▶ **About this exercise**: This exercise calls for the records to be repeated in full, exactly as written.

_ _ _ _ _ _ _

/-- R12: a read of an offset of BAR0 that names no register returns 0, and a write to it is ignored (what is left to carry out of the
degrade orders given before is carried out, R474). -/
def Obligations.UnnamedRegisters : Prop :=
  (∀ (s : State) (off : Nat), s.barUp = true → s.stage ≠ 0xE → off < 0x200000 → off % 4 = 0 → regRow off = none →
    exec (.registerReadClear off 4) s = .next (s.emit (.read 0))) ∧
  (∀ (s : State) (off v : Nat), s.barUp = true → s.stage ≠ 0xE → s.glb.hostUp = true → off < 0x200000 → off % 4 = 0 → regRow off = none →
    exec (.registerWrite off 4 v) s = .next s.settle)

/-- What reset leaves: every register field at its reset value, no command waiting, no cell of the Press memory listed, the rails
down, stage 0, the seat token not held, and the values that the register tables give to some fields of each block. -/
def Obligations.ResetValues : Prop :=
  (∀ f : Fld, State.reset.get f = f.reset) ∧
  (State.reset.pending = [] ∧ State.reset.prs.pmem = [] ∧ State.reset.glb.powered = false ∧ State.reset.stage = 0 ∧
    State.reset.token = false ∧ State.reset.halted = false ∧ State.reset.staged = []) ∧
  (State.reset.get Reg.GLB_ID_DEVID = 0x9640 ∧ State.reset.get Reg.GLB_ID_SIREV = 0xB0 ∧ State.reset.get Reg.GLB_ID_MODREV = 3 ∧
    State.reset.get Reg.GLB_VENDOR_VID = 0x1F3C ∧ State.reset.get Reg.GLB_RSTCAUSE_CAUSE = 1 ∧ State.reset.get Reg.GLB_STAT_BLIND = 1 ∧
    State.reset.get Reg.HST_PTM_STAT_AGE = 0xFFFF ∧ State.reset.get Reg.PRS_GAL_STAT_BLIND = 1 ∧
    State.reset.get Reg.CHS_STAT_LANES = 16 ∧ State.reset.get Reg.CHS_STAT_SPLANE = 2 ∧
    State.reset.get Reg.FEN_GRP_CVER_CVER = 1 ∧ State.reset.get Reg.FEN_GRP_STAT_SACAUSE = 4) ∧
  (∀ r : Nat, State.reset.get (Reg.HST_REVMASK r) = 0xFFFFFFFF ∧ State.reset.get (Reg.HST_RSTAT_EN r) = 0) ∧
  (∀ t : Nat, State.reset.get (Reg.PRS_TB_SPARE_LEAF t) = 128 ∧ State.reset.get (Reg.PRS_TB_SPARE_FOLIO t) = 8 ∧
    State.reset.get (Reg.PRS_TB_SPARE_BANK t) = 16)

/-- R473, R476: what the halt decision does at once: HALTED and the stage 0xF, the seat token released, ALIVE and HB_OUT low, and
the first halt latched unless one is; a further halt counts in MORE and does nothing else. -/
def Obligations.HaltDecision : Prop :=
  (∀ (s : State) (n : Nat), s.halted = false →
    (s.halt n).halted = true ∧ (s.halt n).stage = 0xF ∧ (s.halt n).token = false ∧ (s.halt n).glb.alive = false ∧
    (s.halt n).glb.hbOut = false) ∧
  (∀ (s : State) (n : Nat), s.halted = false → s.on Reg.ERA_HALT_VALID = false →
    (s.halt n).get Reg.ERA_HALT_FIRST = n % 512 ∧ (s.halt n).get Reg.ERA_HALT_TIME = s.time % 2 ^ 64 ∧
    (s.halt n).on Reg.ERA_HALT_VALID = true) ∧
  (∀ (s : State) (n : Nat), s.halted = false → s.on Reg.ERA_HALT_VALID = true →
    (s.halt n).get Reg.ERA_HALT_FIRST = s.get Reg.ERA_HALT_FIRST ∧ (s.halt n).get Reg.ERA_HALT_TIME = s.get Reg.ERA_HALT_TIME) ∧
  (∀ (s : State) (n : Nat), s.halted = true → s.halt n = s.bump Reg.ERA_HALT_MORE)

/-- R475: every raise, of every class, is recorded: in the detector's status and count, in its raise times and its parameter, and,
while the log stores still take records (R533), in a slug of code 0x4000 plus the detector's number. -/
def Obligations.RaiseRecorded : Prop :=
  (∀ (s : State) (n esc param : Nat) (inj : Bool),
    ((s.raise n esc param inj).det n).status = true ∧
    (s.raise n esc param inj).get (Reg.ERA_DINFO_COUNT n) = (s.bump (Reg.ERA_DINFO_COUNT n)).get (Reg.ERA_DINFO_COUNT n) ∧
    (s.raise n esc param inj).get (Reg.ERA_DLAST n) = s.time % 2 ^ 64 ∧
    (s.raise n esc param inj).get (Reg.ERA_DPARAM n) = param % 2 ^ 32 ∧
    ((s.det n).status = false → (s.raise n esc param inj).get (Reg.ERA_DFIRST n) = s.time % 2 ^ 64) ∧
    ((s.det n).status = true → (s.raise n esc param inj).get (Reg.ERA_DFIRST n) = s.get (Reg.ERA_DFIRST n))) ∧
  (∀ (s : State) (n esc param : Nat) (inj : Bool), s.col.finalCommit = 0 →
    ((s.raise n esc param inj).col.slugs.getLast?).map (fun e => (e.code, e.p0)) = some (0x4000 + n, param % 2 ^ 32))

/-- R96: the bytes of a completion entry, read back field by field. -/
def Obligations.CompletionLayout : Prop :=
  (∀ (c : Cpl) (seat : Nat) (ph : Bool), c.opcode < 2 ^ 16 → seat < 2 → c.flags = 0 ∨ c.flags = 2 ∨ c.flags = 4 ∨ c.flags = 6 →
    c.status < 2 ^ 8 → c.tag < 2 ^ 32 → c.ring < 2 ^ 14 → c.index < 2 ^ 16 → c.count < 2 ^ 32 → c.done < 2 ^ 32 →
    c.result < 2 ^ 32 → c.time < 2 ^ 64 →
    (c.bytes seat ph).length = 32 ∧ rd (c.bytes seat ph) 0 2 = c.opcode ∧
    bit (rd (c.bytes seat ph) 2 1) 0 = ph ∧ bit (rd (c.bytes seat ph) 2 1) 1 = bit c.flags 1 ∧
    bit (rd (c.bytes seat ph) 2 1) 2 = bit c.flags 2 ∧ bits (rd (c.bytes seat ph) 2 1) 3 1 = seat ∧
    bits (rd (c.bytes seat ph) 2 1) 4 4 = 0 ∧ rd (c.bytes seat ph) 3 1 = c.status ∧ rd (c.bytes seat ph) 4 4 = c.tag ∧
    rd (c.bytes seat ph) 8 2 = c.ring ∧ rd (c.bytes seat ph) 10 2 = c.index ∧ rd (c.bytes seat ph) 12 4 = c.count ∧
    rd (c.bytes seat ph) 16 4 = c.done ∧ rd (c.bytes seat ph) 20 4 = c.result ∧ rd (c.bytes seat ph) 24 8 = c.time)

/-- No word spells a command: the table of operations and events gives no row any bits. -/
def Obligations.NoWordSpellsACommand : Prop :=
  (∀ nbits w : Nat, decodeTableWord nbits w = none) ∧
  (∀ (s : State) (nbits w : Nat), s.withFetchWord nbits w = s)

_ _ _ _ _ _ _

▶ **Output for this task**:
/-- R12: a read of an offset of BAR0 that names no register returns 0, and a write to it is ignored (what is left to carry out of the
degrade orders given before is carried out, R474). -/
def Obligations.UnnamedRegisters : Prop :=
  (∀ (s : State) (off : Nat), s.barUp = true → s.stage ≠ 0xE → off < 0x200000 → off % 4 = 0 → regRow off = none →
    exec (.registerReadClear off 4) s = .next (s.emit (.read 0))) ∧
  (∀ (s : State) (off v : Nat), s.barUp = true → s.stage ≠ 0xE → s.glb.hostUp = true → off < 0x200000 → off % 4 = 0 → regRow off = none →
    exec (.registerWrite off 4 v) s = .next s.settle)

/-- What reset leaves: every register field at its reset value, no command waiting, no cell of the Press memory listed, the rails
down, stage 0, the seat token not held, and the values that the register tables give to some fields of each block. -/
def Obligations.ResetValues : Prop :=
  (∀ f : Fld, State.reset.get f = f.reset) ∧
  (State.reset.pending = [] ∧ State.reset.prs.pmem = [] ∧ State.reset.glb.powered = false ∧ State.reset.stage = 0 ∧
    State.reset.token = false ∧ State.reset.halted = false ∧ State.reset.staged = []) ∧
  (State.reset.get Reg.GLB_ID_DEVID = 0x9640 ∧ State.reset.get Reg.GLB_ID_SIREV = 0xB0 ∧ State.reset.get Reg.GLB_ID_MODREV = 3 ∧
    State.reset.get Reg.GLB_VENDOR_VID = 0x1F3C ∧ State.reset.get Reg.GLB_RSTCAUSE_CAUSE = 1 ∧ State.reset.get Reg.GLB_STAT_BLIND = 1 ∧
    State.reset.get Reg.HST_PTM_STAT_AGE = 0xFFFF ∧ State.reset.get Reg.PRS_GAL_STAT_BLIND = 1 ∧
    State.reset.get Reg.CHS_STAT_LANES = 16 ∧ State.reset.get Reg.CHS_STAT_SPLANE = 2 ∧
    State.reset.get Reg.FEN_GRP_CVER_CVER = 1 ∧ State.reset.get Reg.FEN_GRP_STAT_SACAUSE = 4) ∧
  (∀ r : Nat, State.reset.get (Reg.HST_REVMASK r) = 0xFFFFFFFF ∧ State.reset.get (Reg.HST_RSTAT_EN r) = 0) ∧
  (∀ t : Nat, State.reset.get (Reg.PRS_TB_SPARE_LEAF t) = 128 ∧ State.reset.get (Reg.PRS_TB_SPARE_FOLIO t) = 8 ∧
    State.reset.get (Reg.PRS_TB_SPARE_BANK t) = 16)

/-- R473, R476: what the halt decision does at once: HALTED and the stage 0xF, the seat token released, ALIVE and HB_OUT low, and
the first halt latched unless one is; a further halt counts in MORE and does nothing else. -/
def Obligations.HaltDecision : Prop :=
  (∀ (s : State) (n : Nat), s.halted = false →
    (s.halt n).halted = true ∧ (s.halt n).stage = 0xF ∧ (s.halt n).token = false ∧ (s.halt n).glb.alive = false ∧
    (s.halt n).glb.hbOut = false) ∧
  (∀ (s : State) (n : Nat), s.halted = false → s.on Reg.ERA_HALT_VALID = false →
    (s.halt n).get Reg.ERA_HALT_FIRST = n % 512 ∧ (s.halt n).get Reg.ERA_HALT_TIME = s.time % 2 ^ 64 ∧
    (s.halt n).on Reg.ERA_HALT_VALID = true) ∧
  (∀ (s : State) (n : Nat), s.halted = false → s.on Reg.ERA_HALT_VALID = true →
    (s.halt n).get Reg.ERA_HALT_FIRST = s.get Reg.ERA_HALT_FIRST ∧ (s.halt n).get Reg.ERA_HALT_TIME = s.get Reg.ERA_HALT_TIME) ∧
  (∀ (s : State) (n : Nat), s.halted = true → s.halt n = s.bump Reg.ERA_HALT_MORE)

/-- R475: every raise, of every class, is recorded: in the detector's status and count, in its raise times and its parameter, and,
while the log stores still take records (R533), in a slug of code 0x4000 plus the detector's number. -/
def Obligations.RaiseRecorded : Prop :=
  (∀ (s : State) (n esc param : Nat) (inj : Bool),
    ((s.raise n esc param inj).det n).status = true ∧
    (s.raise n esc param inj).get (Reg.ERA_DINFO_COUNT n) = (s.bump (Reg.ERA_DINFO_COUNT n)).get (Reg.ERA_DINFO_COUNT n) ∧
    (s.raise n esc param inj).get (Reg.ERA_DLAST n) = s.time % 2 ^ 64 ∧
    (s.raise n esc param inj).get (Reg.ERA_DPARAM n) = param % 2 ^ 32 ∧
    ((s.det n).status = false → (s.raise n esc param inj).get (Reg.ERA_DFIRST n) = s.time % 2 ^ 64) ∧
    ((s.det n).status = true → (s.raise n esc param inj).get (Reg.ERA_DFIRST n) = s.get (Reg.ERA_DFIRST n))) ∧
  (∀ (s : State) (n esc param : Nat) (inj : Bool), s.col.finalCommit = 0 →
    ((s.raise n esc param inj).col.slugs.getLast?).map (fun e => (e.code, e.p0)) = some (0x4000 + n, param % 2 ^ 32))

/-- R96: the bytes of a completion entry, read back field by field. -/
def Obligations.CompletionLayout : Prop :=
  (∀ (c : Cpl) (seat : Nat) (ph : Bool), c.opcode < 2 ^ 16 → seat < 2 → c.flags = 0 ∨ c.flags = 2 ∨ c.flags = 4 ∨ c.flags = 6 →
    c.status < 2 ^ 8 → c.tag < 2 ^ 32 → c.ring < 2 ^ 14 → c.index < 2 ^ 16 → c.count < 2 ^ 32 → c.done < 2 ^ 32 →
    c.result < 2 ^ 32 → c.time < 2 ^ 64 →
    (c.bytes seat ph).length = 32 ∧ rd (c.bytes seat ph) 0 2 = c.opcode ∧
    bit (rd (c.bytes seat ph) 2 1) 0 = ph ∧ bit (rd (c.bytes seat ph) 2 1) 1 = bit c.flags 1 ∧
    bit (rd (c.bytes seat ph) 2 1) 2 = bit c.flags 2 ∧ bits (rd (c.bytes seat ph) 2 1) 3 1 = seat ∧
    bits (rd (c.bytes seat ph) 2 1) 4 4 = 0 ∧ rd (c.bytes seat ph) 3 1 = c.status ∧ rd (c.bytes seat ph) 4 4 = c.tag ∧
    rd (c.bytes seat ph) 8 2 = c.ring ∧ rd (c.bytes seat ph) 10 2 = c.index ∧ rd (c.bytes seat ph) 12 4 = c.count ∧
    rd (c.bytes seat ph) 16 4 = c.done ∧ rd (c.bytes seat ph) 20 4 = c.result ∧ rd (c.bytes seat ph) 24 8 = c.time)

/-- No word spells a command: the table of operations and events gives no row any bits. -/
def Obligations.NoWordSpellsACommand : Prop :=
  (∀ nbits w : Nat, decodeTableWord nbits w = none) ∧
  (∀ (s : State) (nbits w : Nat), s.withFetchWord nbits w = s)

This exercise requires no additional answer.